Quel est l’état de santé de l’enfant et où est-il désormais ?
Selon le parquet, l’enfant a été retrouvé « couché en position fœtale, nu, recouvert d’une couverture sur un monticule de déchets et à proximité d’excréments (…) pâle et manifestement dénutri ». Une témoin de la scène a fait état d’une couverture de survie apposée sur l’enfant, qui n’était pas en capacité de marcher « en raison de la position assise prolongée ». Il a été pris en charge par l’hôpital de Mulhouse, au sein de l’Unité d’accueil pédiatrique mineurs en danger. Un service spécialisé qui accueille des mineurs, de 0 à 18 ans, victimes de toute forme de violence, incluant les maltraitances et négligences. Ils ne peuvent y être pris en charge que sur réquisition judiciaire. L’enfant peut y être entendu, soigné et protégé.
Les voisins étaient-ils au courant de la situation ?
« Je me suis encore garée à huit heures ce matin à côté de la camionnette, et on n’a rien entendu », souffle, incrédule, la voisine mitoyenne du couple au sein du corps de ferme. Pendant des mois, personne n’a rien vu ou entendu émanant de la camionnette, dans lequel le père aurait séquestré son fils à l’insu de tous.
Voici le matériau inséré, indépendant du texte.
-- ==== Sys2Proof/Certificates/Slice0/Obligations.lean ====
section
/-! DEFINITION. Certificates/Slice0/Obligations.lean: the statements for the provers, about the spec's numbered rules. -/

open Sys2Proof Sys2Proof.Machine

/-! ## Register and arithmetic instructions (41_register_alu.md) -/

/-- R101. LD Vx,kk writes kk to Vx, VF when x = F, and nothing else but the advance. -/
def Obligations.LoadImmediateWritesOnlyVx : Prop :=
  ∀ (x : RegNum) (kk : Byte) (s : State), ∃ t, exec (.ldVxKk x kk) s = .next t ∧
    t.readV x = kk ∧ KeepsRegsBut [x] s t ∧ Advanced s t ∧ OnlyRegsAndPc s t

/-- R102: wrap-around addition with no flag; that there is no flag and what is added are decisions D7 and D26. -/
def Obligations.AddImmediateWrapsWithNoFlag : Prop :=
  ∀ (x : RegNum) (kk : Byte) (s : State), ∃ t, exec (.addVxKk x kk) s = .next t ∧
    (t.readV x).toNat = ((s.readV x).toNat + kk.toNat) % 256 ∧
    KeepsRegsBut [x] s t ∧ Advanced s t ∧ OnlyRegsAndPc s t

/-- R103–R106: each bit of the result is that bit of Vy, or the OR, AND, XOR of the two bits; no flag. The semantics
are decisions D26 and D6. -/
def Obligations.CopyAndLogicWriteOnlyVx : Prop :=
  ∀ (x y : RegNum) (s : State),
    (∃ t, exec (.ldVxVy x y) s = .next t ∧ t.readV x = s.readV y ∧
      KeepsRegsBut [x] s t ∧ Advanced s t ∧ OnlyRegsAndPc s t) ∧
    (∃ t, exec (.orVxVy x y) s = .next t ∧
      (∀ k < 8, (t.readV x).getLsbD k = ((s.readV x).getLsbD k || (s.readV y).getLsbD k)) ∧
      KeepsRegsBut [x] s t ∧ Advanced s t ∧ OnlyRegsAndPc s t) ∧
    (∃ t, exec (.andVxVy x y) s = .next t ∧
      (∀ k < 8, (t.readV x).getLsbD k = ((s.readV x).getLsbD k && (s.readV y).getLsbD k)) ∧
      KeepsRegsBut [x] s t ∧ Advanced s t ∧ OnlyRegsAndPc s t) ∧
    (∃ t, exec (.xorVxVy x y) s = .next t ∧
      (∀ k < 8, (t.readV x).getLsbD k = ((s.readV x).getLsbD k ^^ (s.readV y).getLsbD k)) ∧
      KeepsRegsBut [x] s t ∧ Advanced s t ∧ OnlyRegsAndPc s t)

/-- R108, R100: the sum modulo 256 into Vx; VF is 1 exactly when the exact sum is over 255, unless Vx is VF, which then
keeps the sum (decision D10). -/
def Obligations.AddWritesCarryThenSum : Prop :=
  ∀ (x y : RegNum) (s : State), ∃ t, exec (.addVxVy x y) s = .next t ∧
    (t.readV x).toNat = ((s.readV x).toNat + (s.readV y).toNat) % 256 ∧
    (x ≠ VF → (t.readV VF).toNat = if (s.readV x).toNat + (s.readV y).toNat > 255 then 1 else 0) ∧
    KeepsRegsBut [x, VF] s t ∧ Advanced s t ∧ OnlyRegsAndPc s t

/-- R109, R111, R100: the difference modulo 256 into Vx; VF is 1 exactly when the minuend is strictly greater, unless
Vx is VF, which then keeps the difference (decision D10). -/
def Obligations.SubtractionsWriteNoBorrowThenDifference : Prop :=
  ∀ (x y : RegNum) (s : State),
    (∃ t, exec (.subVxVy x y) s = .next t ∧
      ((t.readV x).toNat : Int) = (((s.readV x).toNat : Int) - (s.readV y).toNat) % 256 ∧
      (x ≠ VF → (t.readV VF).toNat = if (s.readV x).toNat > (s.readV y).toNat then 1 else 0) ∧
      KeepsRegsBut [x, VF] s t ∧ Advanced s t ∧ OnlyRegsAndPc s t) ∧
    (∃ t, exec (.subnVxVy x y) s = .next t ∧
      ((t.readV x).toNat : Int) = (((s.readV y).toNat : Int) - (s.readV x).toNat) % 256 ∧
      (x ≠ VF → (t.readV VF).toNat = if (s.readV y).toNat > (s.readV x).toNat then 1 else 0) ∧
      KeepsRegsBut [x, VF] s t ∧ Advanced s t ∧ OnlyRegsAndPc s t)

/-- R110, R112, R100: half, and twice modulo 256, into Vx; VF is the bit shifted out, unless Vx is VF, which then keeps
the result (decision D10). -/
def Obligations.ShiftsWriteTheBitShiftedOut : Prop :=
  ∀ (x : RegNum) (s : State),
    (∃ t, exec (.shrVx x) s = .next t ∧ (t.readV x).toNat = (s.readV x).toNat / 2 ∧
      (x ≠ VF → (t.readV VF).toNat = (s.readV x).toNat % 2) ∧
      KeepsRegsBut [x, VF] s t ∧ Advanced s t ∧ OnlyRegsAndPc s t) ∧
    (∃ t, exec (.shlVx x) s = .next t ∧ (t.readV x).toNat = 2 * (s.readV x).toNat % 256 ∧
      (x ≠ VF → (t.readV VF).toNat = (s.readV x).toNat / 128) ∧
      KeepsRegsBut [x, VF] s t ∧ Advanced s t ∧ OnlyRegsAndPc s t)

/-- R113: Vx takes the byte drawn masked by kk and last_rand takes it whole; all else is as before but the advance. That
the byte is Config.randByte of freeCount, whatever it is, and that freeCount moves on by one, so that the next draw is a
new one, is the model's choice (log 8) for the byte R226 and decision D19 leave open. -/
def Obligations.RandomByteIsMaskedAndRemembered : Prop :=
  ∀ (x : RegNum) (kk : Byte) (s : State), ∃ t, exec (.rndVxKk x kk) s = .next t ∧
    t.lastRand = s.nextRand ∧ t.readV x = s.nextRand &&& kk ∧ t.freeCount = s.freeCount + 1 ∧
    KeepsRegsBut [x] s t ∧ Advanced s t ∧
    OnlyRegsAndPc s { t with lastRand := s.lastRand, freeCount := s.freeCount }
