/-- Toggling the same pixels twice is toggling none. -/
theorem effect_drw_twice_disp (hx : x ≠ VF) (hy : y ≠ VF) :
    (effect (.drwVxVyN x y n) (effect (.drwVxVyN x y n) s)).disp = s.disp := by
  have hpos := spritePositions_effect_drw n s hx hy
  have hpixel (r : Fin 32) (c : Fin 64) :
      (effect (.drwVxVyN x y n) (effect (.drwVxVyN x y n) s)).pixel r c = s.pixel r c := by
    by_cases h : (r, c) ∈ s.spritePositions x y n
    · rw [effect_drw_pixel_of_mem _ _ _ _ (hpos ▸ h), effect_drw_pixel_of_mem _ _ _ _ h, Bool.not_not]
    · rw [effect_drw_pixel_of_notMem _ _ _ _ (hpos ▸ h), effect_drw_pixel_of_notMem _ _ _ _ h]
  exact Vector.ext fun r hr => Vector.ext fun c hc => hpixel ⟨r, hr⟩ ⟨c, hc⟩

theorem effect_drw_twice_changeList (hx : x ≠ VF) (hy : y ≠ VF) :
    (effect (.drwVxVyN x y n) (effect (.drwVxVyN x y n) s)).changeList =
      (effect (.drwVxVyN x y n) s).changeList.map fun e => { e with value := !e.value } := by
  rw [effect_drw_changeList, effect_drw_changeList, spritePositions_effect_drw n s hx hy, List.map_map]
  refine List.map_congr_left fun p hp => ?_
  rw [effect_drw_pixel_of_mem x y n s hp]
  rfl

/-- Where the first draw met no lit pixel, each of its positions is lit for the second. -/
theorem effect_drw_twice_collides_iff (hx : x ≠ VF) (hy : y ≠ VF)
    (hoff : (effect (.drwVxVyN x y n) s).readV VF = 0#8) :
    (effect (.drwVxVyN x y n) (effect (.drwVxVyN x y n) s)).readV VF = 1#8 ↔
      (effect (.drwVxVyN x y n) s).changeList ≠ [] := by
  rw [effect_drw_readV_VF, bool01_eq_zero, List.any_eq_false] at hoff
  have hlit {p : Fin 32 × Fin 64} (hp : p ∈ s.spritePositions x y n) :
      (effect (.drwVxVyN x y n) s).pixel p.1 p.2 = true := by
    rw [effect_drw_pixel_of_mem x y n s hp, Bool.eq_false_iff.mpr (hoff p hp), Bool.not_false]
  rw [effect_drw_readV_VF_eq_one, spritePositions_effect_drw n s hx hy, effect_drw_changeList, ne_eq,
    List.map_eq_nil_iff, List.eq_nil_iff_forall_not_mem, not_forall_not]
  exact ⟨fun ⟨r, c, hp, _⟩ => ⟨(r, c), hp⟩, fun ⟨p, hp⟩ => ⟨p.1, p.2, hp, hlit hp⟩⟩

end

/-- Settles O25: the first draw leaves I, so the second does not fault; the rest is what two draws leave. -/
theorem drawingTwiceRestoresTheDisplay : Obligations.DrawingTwiceRestoresTheDisplay := fun _ _ n s hx hy h =>
  ⟨_, _, exec_drw_of_inside h, exec_drw_of_inside h, effect_drw_twice_disp n s hx hy,
    effect_drw_twice_changeList n s hx hy, effect_drw_twice_collides_iff n s hx hy⟩

end Sys2Proof.Machine
end

section
/-! Proofs, the keyboard (45_input.md): the skips on the key Vx names, and the wait by the search for a release edge. -/

namespace Sys2Proof.Machine

/-! The skips (R190, R191). -/

theorem eq_keyIndex {k : RegNum} {b : Byte} (h : k.val = b.toNat % 16) : k = keyIndex b :=
  Fin.ext (h.trans (keyIndex_val b).symm)

/-- Settles O26: the conditions are the current state of the key Vx names and its negation. -/
theorem keySkipsTestTheCurrentKeyState : Obligations.KeySkipsTestTheCurrentKeyState := by
  intro x k s hk
  rw [eq_keyIndex hk]
  exact ⟨completes_of_skipIf (.skpVx x) s (exec_of_noFault rfl) rfl,
    completes_of_skipIf (.sknpVx x) s (exec_of_noFault rfl) (by cases s.keyDown (keyIndex (s.readV x)) <;> rfl)⟩

/-! The wait (R192). -/

theorem exec_ldVxK_of_released {s : State} {k : RegNum} (h : s.releasedKey = some k) (x : RegNum) :
    exec (.ldVxK x) s = .next (s.enterExecute.setV x (BitVec.ofNat 8 k.val)) := by
  rw [exec_of_noFault rfl]
  simp only [effect, h]

theorem exec_ldVxK_of_waiting {s : State} (h : s.releasedKey = none) (x : RegNum) :
    exec (.ldVxK x) s = .next (s.enterExecute.setPc (s.enterExecute.pc - 2#16)) := by
  rw [exec_of_noFault rfl]
  simp only [effect, h]

theorem regNum_toByte_toNat (k : RegNum) : (BitVec.ofNat 8 k.val).toNat = k.val := by
  rw [BitVec.toNat_ofNat, Nat.mod_eq_of_lt (by omega)]

/-- Going back undoes the advance, also past the top of memory: the 16-bit difference wraps, and 4096 divides its
modulus (R24). -/
theorem State.enterExecute_pc_back (s : State) : (s.enterExecute.pc - 2#16).toNat % 4096 = s.pc.toNat % 4096 := by
  have hadv : s.enterExecute.pc.toNat = (s.pc.toNat + 2) % 4096 := s.enterExecute_advanced
  rw [BitVec.toNat_sub, hadv, BitVec.toNat_ofNat]
  omega

/-- Settles O27: with a release edge the search finds the lowest and Vx takes it; with none it finds none and PC goes
back. -/
theorem keyWaitEndsOnAReleaseEdge : Obligations.KeyWaitEndsOnAReleaseEdge := by
  refine fun x s => ⟨fun k hwas hnow hmin => ?released, fun hnone => ?waiting⟩
  case released =>
    have hk : s.releasedKey = some k := State.releasedKey_eq_some.mpr ⟨⟨hwas, hnow⟩, hmin⟩
    refine ⟨_, exec_ldVxK_of_released hk x, ?_, s.enterExecute_setV_frame x _⟩
    rw [State.setV_readV_self, regNum_toByte_toNat]
  case waiting =>
    have hk : s.releasedKey = none := State.releasedKey_eq_none.mpr hnone
    exact completes_of_setPc (.ldVxK x) s (exec_ldVxK_of_waiting hk x) s.enterExecute_pc_back

end Sys2Proof.Machine
end

section
/-! Proofs, the timers (46_timers.md): one write of Vx, of DT and of ST. -/

namespace Sys2Proof.Machine

/-- A write of DT after the advance is an advance and no more, once DT is put back. -/
theorem State.enterExecute_setDt_frame (s : State) (b : Byte) :
    KeepsRegsBut [] s (s.enterExecute.setDt b) ∧ Advanced s (s.enterExecute.setDt b) ∧
      OnlyRegsAndPc s { s.enterExecute.setDt b with dt := s.dt } :=
  ⟨s.enterExecute_keepsRegs, s.enterExecute_advanced, s.enterExecute_onlyRegsAndPc⟩

/-- A write of ST after the advance is an advance and no more, once ST is put back. -/
theorem State.enterExecute_setSt_frame (s : State) (b : Byte) :
    KeepsRegsBut [] s (s.enterExecute.setSt b) ∧ Advanced s (s.enterExecute.setSt b) ∧
      OnlyRegsAndPc s { s.enterExecute.setSt b with st := s.st } :=
  ⟨s.enterExecute_keepsRegs, s.enterExecute_advanced, s.enterExecute_onlyRegsAndPc⟩

/-- Settles O28: none of the three faults, and each is one write after the advance, of Vx, of DT and of ST. -/
theorem timerInstructionsMoveOneByte : Obligations.TimerInstructionsMoveOneByte := by
  refine fun x s => ⟨?readDt, ?writeDt, ?writeSt⟩
  case readDt =>
    exact ⟨_, exec_of_noFault rfl, State.setV_readV_self _ x s.dt, s.enterExecute_setV_frame x s.dt⟩
  case writeDt => exact ⟨_, exec_of_noFault rfl, rfl, s.enterExecute_setDt_frame (s.readV x)⟩
  case writeSt => exact ⟨_, exec_of_noFault rfl, rfl, s.enterExecute_setSt_frame (s.readV x)⟩

end Sys2Proof.Machine
end

section
/-! Proofs, the faults (60_exceptions.md section 1): an instruction that completes leaves the status, so that a core
that has become FAULTED took a fault. -/

namespace Sys2Proof.Machine

/-- No effect writes the status: fault entry alone does (R37). -/
theorem effect_status (i : Instr) (s : State) : (effect i s).status = s.status := by
  cases i
  case ldVxK x =>
    obtain ⟨w, v, h⟩ := effect_ldVxK x s
    rw [h]
    rfl
  case seVxKk | sneVxKk | seVxVy | sneVxVy | skpVx | sknpVx => exact State.skipIf_status _ _
  all_goals rfl

/-- An instruction that leaves a RUNNING core FAULTED took the fault of the record, from the address fetched from. -/
theorem exec_eq_takeFault {i : Instr} {s t : State} {r : FaultRecord} (h : exec i s = .next t)
    (hrun : s.status = .running) (ht : t.status = .faulted r) :
    ownFault i s = some r.cause ∧ r.faultPc = s.pc ∧ t = s.takeFault r.cause := by
  obtain ⟨c, hc, rfl⟩ | ⟨-, rfl⟩ := exec_cases h
  · cases ht
    exact ⟨hc, rfl, rfl⟩
  · rw [effect_status, hrun] at ht
    cases ht

/-- So did a step, be it a fault of the fetch, of the dispatch or of the instruction. -/
theorem step_eq_takeFault {s t : State} {r : FaultRecord} (h : step s = .next t) (ht : t.status = .faulted r) :
    r.faultPc = s.pc ∧ t = s.takeFault r.cause := by
  obtain ⟨hrun, ⟨c, -, rfl⟩ | ⟨i, -, hi⟩⟩ := step_cases h
  · cases ht
    exact ⟨rfl, rfl⟩
  · exact (exec_eq_takeFault hi hrun ht).2

/-- Settles O38: by a step or by an instruction, the core took the record's fault, whose entry is R214's. -/
theorem faultEntryLeavesTheRestUnchanged : Obligations.FaultEntryLeavesTheRestUnchanged := by
  intro s t r hrun ht h
  have hfault : r.faultPc = s.pc ∧ t = s.takeFault r.cause := by
    obtain h | ⟨i, h⟩ := h
    · exact step_eq_takeFault h ht
    · exact (exec_eq_takeFault h hrun ht).2
  obtain ⟨hpc, rfl⟩ := hfault
  exact ⟨hpc, s.takeFault_faulted r.cause⟩

/-- Settles O39: the fault an instruction took is its own, and past memory the fetch fails before any dispatch. -/
theorem eachInstructionRaisesItsOwnFaults : Obligations.EachInstructionRaisesItsOwnFaults := by
  refine fun s hrun => ⟨fun i t r h ht => ?_, fun hpast => ?_⟩
  · exact ownFault_code (exec_eq_takeFault h hrun ht).1
  · exact ⟨_, step_of_fetch_error hrun (State.fetchInstr_of_pc_past hpast), rfl⟩

/-- Settles O40: the instruction takes its own fault, or takes none and has its effect. -/
theorem everyInstructionAnswersANextState : Obligations.EveryInstructionAnswersANextState := by
  intro i s
  cases hf : ownFault i s with
  | none => exact ⟨_, exec_of_noFault hf, .inl (effect_status i s)⟩
  | some c => exact ⟨_, exec_of_ownFault hf, .inr ⟨c, rfl, ownFault_code hf⟩⟩
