-- ==== Sys2Proof/Decode.lean ====
section
/-! DEFINITION. From bytes to instructions and back.

The source gives no encoding (R65); the byte patterns are those of R67 and R68 (item GK7), as spec/opcode_table.json lists
them. UNVERIFIED: they are general knowledge of the AMD64 family (log 9). -/

namespace Sys2Proof

/-- Why bytes are no instruction of the excerpt (R65): each by its own name. -/
inductive DecodeError where
  /-- The bytes end inside an instruction. -/
  | truncated
  /-- A second SS segment-override prefix 36h: R69 speaks of one byte placed before an instruction (log 9). -/
  | segmentOverride
  /-- A first byte that opens no row of the table. -/
  | firstByte (b : Byte)
  /-- `0F` and a byte that opens no row of the table. -/
  | secondByte (b : Byte)
  /-- `0F 01` and a byte other than `SKINIT`'s. -/
  | thirdByte (b : Byte)
  deriving DecidableEq, Repr, Inhabited

/-- The SS segment-override prefix (R69, item GK7). -/
def ssOverride : Byte := 0x36#8

/-- The bytes of an instruction without a prefix, lowest address first (R67, R68). -/
def encode : Instr → List Byte
  | .skinit => [0x0F#8, 0x01#8, 0xDE#8]
  | .cpuid => [0x0F#8, 0xA2#8]

/-- The longest instruction, in bytes: `SKINIT` after the prefix. -/
def maxInstrBytes : Nat := 4

/-- How many bytes an instruction takes, a prefix before it not counted. -/
def Instr.size (i : Instr) : Nat := (encode i).length

/-- How many prefix bytes stand at the head of a byte stream, before an instruction (R69). -/
def prefixBytes : List Byte → Nat
  | [] => 0
  | b :: _ => if b = ssOverride then 1 else 0

/-- The third byte of `0F 01 …`. -/
def decodeGroup01 : List Byte → Except DecodeError (Instr × List Byte)
  | [] => .error .truncated
  | b :: rest => if b = 0xDE#8 then .ok (.skinit, rest) else .error (.thirdByte b)

/-- The bytes after `0F`. -/
def decodeTwoByte : List Byte → Except DecodeError (Instr × List Byte)
  | [] => .error .truncated
  | b :: rest =>
    if b = 0xA2#8 then .ok (.cpuid, rest)
    else if b = 0x01#8 then decodeGroup01 rest
    else .error (.secondByte b)

/-- The opcode, after the prefix where there is one. -/
def decodeOpcode : List Byte → Except DecodeError (Instr × List Byte)
  | [] => .error .truncated
  | b :: rest =>
    if b = 0x0F#8 then decodeTwoByte rest
    else if b = ssOverride then .error .segmentOverride
    else .error (.firstByte b)

/-- The instruction at the head of a byte stream, and the rest of the stream. One SS override prefix may stand before it: it
redirects a data access of that instruction (R69), and neither instruction of the table makes one (DEDUCED, log 9). -/
def decode : List Byte → Except DecodeError (Instr × List Byte)
  | [] => .error .truncated
  | b :: rest => if b = ssOverride then decodeOpcode rest else decodeOpcode (b :: rest)

/-- The `n` bytes of a number, most significant first. -/
def bigEndianBytes : Nat → Nat → List Byte
  | 0, _ => []
  | n + 1, w => BitVec.ofNat 8 (w / 256 ^ n) :: bigEndianBytes n w

/-- An instruction's bytes as memory holds them, from the number spec/opcode_table.json gives for them, with zero bytes above
up to the longest instruction. The table writes the byte at the lowest address as the number's MOST significant one
(`"match": "0x0F01DE"`, `"bytes": ["0F", "01", "DE"]`; log 9). -/
def tableBytes (nbits w : Nat) : List Byte :=
  bigEndianBytes (nbits / 8) w ++ List.replicate (maxInstrBytes - nbits / 8) 0#8

/-- The instruction the decoder reads from a row of the opcode table. -/
def decodeTableWord (nbits w : Nat) : Option Instr :=
  match decode (tableBytes nbits w) with
  | .ok (i, _) => some i
  | .error _ => none

end Sys2Proof
end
C’est finalement une voisine qui a donné l’alerte aux alentours de 21 heures, le lundi 6 avril après avoir entendu « des bruits d’enfant » provenant de la camionnette. Pourtant, une fois les faits révélés, certains témoignages font bel et bien état d’éléments troublants. « La dernière nouvelle que j’avais eu du petit, c’était il y a deux ans, reprend la voisine, proche du couple. Il m’avait dit qu’il l’avait mis en psychiatrie. » Une assertion qui a troublé cette dame ayant travaillé dans le social. « En général, quand on met un enfant en centre, il y a un suivi qui est fait. La compagne m’assurait que rien n’était mis en place et que de toute façon elle lui avait dit ‘c’est le gamin ou moi’. Ayant un enfant, ça m’avait choquée. »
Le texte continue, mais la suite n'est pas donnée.